# Wheel loaders with 7500+ hours/ 12000+hours



## CK82 (Sep 17, 2005)

Hey Guys,

Curious your thoughts on wheel loaders with around 7500 hrs.? 12000hrs.?

Don't do it? What to watch out for?


----------



## BossPlow2010 (Sep 29, 2010)

CK82 said:


> Hey Guys,
> 
> Curious your thoughts on wheel loaders with around 7500 hrs.? 12000hrs.?
> 
> Don't do it? What to watch out for?


There was a post on here, maybe by @Mark Oomkes or
@cretebaby or someone, but it was something along the lines of the bigger the machine, the higher the hours that would be acceptable.


----------



## Kvston (Nov 30, 2019)

Service records and a diesel tech inspection. Big outfit I chat with purchases former municipal machines only with full records and after a tech inspection. Not a guarantee, but served them fairly well over the years. Most of their purchases are Deere and usually have 6-9k hours


----------



## Mark Oomkes (Dec 10, 2000)

It depends....budget, what you can find and condition of the moochine.


----------



## Mark Oomkes (Dec 10, 2000)

First one I bought had 8,000+ hours and didn't need anything before putting it to work. (salt loader)

Second one had 3,000+ hours on it, needed tyres and that was about it. It's pushing an 18' box.

Tird was late summer/early fall and I was having a hard time finding the size I wanted with a tird valve. Found one in Wizzconsin that looked pretty decent, started off as a muni and then to a landscraper. Didn't have time to go look at it but did a bit of research. It had over 13,000 hours but I got it for a decent price and put about $15k into it, most of which I knew before I bought it, some was found after inspection after I took delivery--lift and tilt cylinders needed rebuilding, front brakes, slip yoke. More than I wanted to spend but it shifted great, doesn't smoke much on startup. Ended up replacing the speed control module after we started plowing with it and it wasn't shifting properly. Also put new tyres on it in February...the others were OK, but not great and snow tyres make a massive difference. I spent about as much on this one as the first one to put into service, which I was OK with.

Fort one was purchased this spring, needs a couple hoses replaced, tyres are a year old unfortunately, and it also needed a speed control module/sensor/whatever.
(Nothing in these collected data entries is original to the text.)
/-- The item that carries a packet over its next hop (R313, R315). A response names its requester in SRC_EP (log entry 18). -/
def transitItem (s : State) (k : LinkPkt) (p d : Nat) (poison : Bool) : Option LinkItem :=
  match k with
  | .req _ q => some ⟨s.hopVc p q.dmod.toNat d false, .packet, pktHdr q, q.data, poison, 0⟩
  | .fnc _ m sm src tag addr => some (s.fenceItem p d m.toNat sm.toNat src.val tag.toNat addr.toNat 0)
  | .rsp _ m sm ep tag ack st data =>
    some ⟨s.hopVc p m.toNat d true, .packet, ⟨0, tag.toNat, data.length - 1, if ack then opWRACK else opRDRSP, st.val, m.toNat, sm.toNat, ep.val, 0⟩, data, poison, 0⟩
  | .fncack _ m sm ep tag => some ⟨s.hopVc p m.toNat d true, .packet, ⟨0, tag.toNat, 0, opFNCACK, 0, m.toNat, sm.toNat, ep.val, 0⟩, [], poison, 0⟩
  | .evt _ m sm src stamp evs => some (evtItem d m.toNat stamp.toNat sm.toNat src.val evs poison)
  | _ => none

/-- A port's output buffer has space for an item on its VC (R314), counted with what the cuff holds for it. The spec gives the buffer no size: it takes the units that the receiver's has (log entry 18). -/
def outRoom (s : State) (p : Nat) (i : LinkItem) : Bool :=
  let queued : Nat := ((s.port p).queue.filter fun q => q.vc == i.vc).foldl (fun n q => n + q.units - q.sent) 0
  let crossing : Nat := (s.net.cuff.filterMap fun c => match c.2.2 with | .link q k => if q = p ∧ k.vc = i.vc then some k.units else none | _ => none).foldl (· + ·) 0
  decide (queued + crossing = 0) || decide (queued + crossing + i.units ≤ vcBuffer i.vc)

/-- A request of another module is passed onto the die (R314, R320): it takes an entry of the reply table; the port injects it as its own, in the account that orders fences. -/
def bring (s : State) (p : Nat) (q : Pkt) : State :=
  let s := s.modNet fun n => { n with replies := n.replies ++ [(q.smod.toNat, q.src.val, q.tag.toNat)] }
  match epOf q.addr.toNat with
  | some t => s.inject (epFl p) t (.brought { q with cls := if q.cls = 5 then 5 else 3 })
  | none => (s.unmapped (epFl p) q.addr.toNat).reply (epFl p) q.smod.toNat q.src.val q.tag.toNat (q.op == 1) true stUNMAPPED [] none

/-- A fence of another module is passed onto the die (R320): the port applies R255 towards the endpoint of its address. -/
def bringFence (s : State) (p sm ep tag addr : Nat) : State :=
  let s := s.modNet fun n => { n with replies := n.replies ++ [(sm, ep, tag)] }
  match epOf addr with
  | some t =>
    let key := s.freeTag (epFl p)
    (s.modNet fun n => { n with gates := n.gates ++ [⟨p, key, sm, ep, tag⟩] }).inject (epFl p) t (.fnc key addr none)
  | none => (s.unmapped (epFl p) addr).reply (epFl p) sm ep tag true true stUNMAPPED [] none

/-- A fence of another module is delivered, or has failed (R320): its confirmation returns in class RSP; one that has timed out is not answered. -/
def gateOver (s : State) (g : Gate) (st : Nat) : State :=
  let s := s.modNet fun n => { n with gates := n.gates.erase g }
  if st = stTIMEOUT then s.releaseReply g.smod g.ep g.tag
  else if st ≠ stOK then s.reply (epFl g.port) g.smod g.ep g.tag true true st [] none
  else
    match s.forward 8 g.smod 0 with
    | .inr why => (s.rtDrop why 8 g.smod).releaseReply g.smod g.ep g.tag
    | .inl (p, d) =>
      let i : LinkItem := ⟨s.hopVc p g.smod d true, .reply, ⟨0, g.tag, 0, opFNCACK, 0, g.smod, s.modId, g.ep, 0⟩, [], false, 0⟩
      s.cross (epHalf (epFl g.port)) (epHalf (epFl p)) 2 (.link p i) fun s => s.linkSend p i

/-- A packet that arrives during a compute reset (R336, R465). -/
def linkInReset (s : State) (p : Nat) (k : LinkPkt) : State :=
  match k with
  | .coll .. => s.bump Reg.RESET.RST_OTHER_DROP_CNT.CNT
  | .bcast .. => s.bump Reg.RESET.RST_OTHER_DROP_CNT.CNT
  | _ =>
    let m := (linkDest k).getD 0
    if m ≠ s.modId then s.rtDrop 6 p m
    else
      match k with
      | .evt _ _ _ _ _ evs => s.add Reg.RESET.RST_EVT_DROP_CNT.CNT evs.length
      | .req _ q => (s.bump Reg.RESET.RST_REQ_CNT.CNT).reply (epFl p) q.smod.toNat q.src.val q.tag.toNat (q.op.val == 1) true stTARGET_RESET [] none
      | .fnc _ _ sm src tag _ => (s.bump Reg.RESET.RST_REQ_CNT.CNT).reply (epFl p) sm.toNat src.val tag.toNat true true stTARGET_RESET [] none
      | _ => s.bump Reg.RESET.RST_OTHER_DROP_CNT.CNT

/-- The packet at the head of a VC's receive buffer leaves it, if it can (R314, R320): a request for this module while the reply table has an entry free; a packet in transit with space in the output buffer, over the die in class FWD; a
fence after every packet for its module that arrived before it. -/
def rxLeave (s : State) (p : Nat) (e : RxItem) (before : List RxItem) : Option State :=
  let behind := before.any fun b => linkDest b.pkt == linkDest e.pkt
  if s.flag Reg.RESET.RST_STAT.COMP_ACTIVE then some (s.linkInReset p e.pkt)
  else
    match e.hop with
    | some (q, d) =>
      match s.transitItem e.pkt q d e.poison with
      | none => some s
      | some i =>
        if (i.kind == .fence && behind) || !s.outRoom q i || !s.netOn (epHalf (epFl p)) then none
        else some (s.cross (epHalf (epFl p)) (epHalf (epFl q)) (8 + d) (.link q i) fun s => s.linkSend q i)
    | none =>
      if 1024 ≤ s.net.replies.length then none
      else
        match e.pkt with
        | .req _ q => some (if e.poison then s else s.bring p q)
        | .fnc _ _ sm src tag addr => if behind then none else some (s.bringFence p sm.toNat src.val tag.toNat addr.toNat)
        | _ => some s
Couple tyres had slow leaks. Again, very little smoke on startup, transmission shifts great (now). It also has a little over 13,000 hours on it. This one was a muni loader and was supposed to go to a dealer in Kneebraska but I snagged it first and save some trucking fees. Spent about the same as #1 and #3.

#1 is starting to rust around the cab corners due to loading salt.
#2 is in great condition bodywise.
#3 could use a new cab as it's pretty rusty but it's fairly well sealed. Water isn't coming in anyways.
#4 could also use a cab, but again it isn't whistling or raining inside the cab. 

So it depends on availability, budget, condition, what you are looking for and what you are willing to "put up with". The rust on 3 and 4 is really only noticeable when you're close up to it. Eventually I'll fix them or replace the cabs but right now they function and don't look like rolling scrap.


----------



## CK82 (Sep 17, 2005)

Are we talking 100hp loaders, or well over 100hp loaders Mark?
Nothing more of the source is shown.